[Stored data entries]
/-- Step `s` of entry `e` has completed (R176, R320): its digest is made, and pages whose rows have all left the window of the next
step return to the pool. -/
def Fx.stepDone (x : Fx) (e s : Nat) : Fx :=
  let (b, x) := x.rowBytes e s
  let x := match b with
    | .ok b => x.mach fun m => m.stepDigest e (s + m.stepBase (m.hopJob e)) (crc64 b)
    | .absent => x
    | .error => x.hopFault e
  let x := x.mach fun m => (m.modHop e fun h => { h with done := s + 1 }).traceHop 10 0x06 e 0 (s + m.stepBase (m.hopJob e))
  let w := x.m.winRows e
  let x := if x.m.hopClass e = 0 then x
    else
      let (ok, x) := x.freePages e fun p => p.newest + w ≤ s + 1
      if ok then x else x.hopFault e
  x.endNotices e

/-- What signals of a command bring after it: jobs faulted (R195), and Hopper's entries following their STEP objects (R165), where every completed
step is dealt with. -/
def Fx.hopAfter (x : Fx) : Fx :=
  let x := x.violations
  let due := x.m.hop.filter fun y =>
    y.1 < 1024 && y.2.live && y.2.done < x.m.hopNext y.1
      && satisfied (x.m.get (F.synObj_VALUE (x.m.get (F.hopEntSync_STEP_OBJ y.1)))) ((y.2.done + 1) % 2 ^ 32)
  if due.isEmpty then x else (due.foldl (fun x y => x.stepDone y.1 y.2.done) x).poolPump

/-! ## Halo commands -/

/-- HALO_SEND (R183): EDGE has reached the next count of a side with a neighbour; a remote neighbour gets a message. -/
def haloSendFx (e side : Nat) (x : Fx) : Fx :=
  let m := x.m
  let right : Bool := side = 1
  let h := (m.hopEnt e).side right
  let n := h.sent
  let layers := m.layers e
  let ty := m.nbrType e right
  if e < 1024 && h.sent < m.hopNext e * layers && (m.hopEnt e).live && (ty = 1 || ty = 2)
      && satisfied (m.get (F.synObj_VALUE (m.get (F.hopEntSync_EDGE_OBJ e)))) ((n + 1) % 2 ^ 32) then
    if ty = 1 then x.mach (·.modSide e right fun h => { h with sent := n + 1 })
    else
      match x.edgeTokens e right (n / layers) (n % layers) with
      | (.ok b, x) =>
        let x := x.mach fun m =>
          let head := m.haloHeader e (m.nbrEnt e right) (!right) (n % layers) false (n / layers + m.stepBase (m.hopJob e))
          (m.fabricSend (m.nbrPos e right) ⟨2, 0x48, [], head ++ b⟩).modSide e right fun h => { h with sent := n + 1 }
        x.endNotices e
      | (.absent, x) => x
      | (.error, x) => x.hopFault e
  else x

## TASK TO CARRY OUT
Note each line of the entries that has "right" in it, and copy those lines.

## RESULT
  let right : Bool := side = 1
  let h := (m.hopEnt e).side right
  let ty := m.nbrType e right
    if ty = 1 then x.mach (·.modSide e right fun h => { h with sent := n + 1 })
      match x.edgeTokens e right (n / layers) (n % layers) with
          let head := m.haloHeader e (m.nbrEnt e right) (!right) (n % layers) false (n / layers + m.stepBase (m.hopJob e))
          (m.fabricSend (m.nbrPos e right) ⟨2, 0x48, [], head ++ b⟩).modSide e right fun h => { h with sent := n + 1 }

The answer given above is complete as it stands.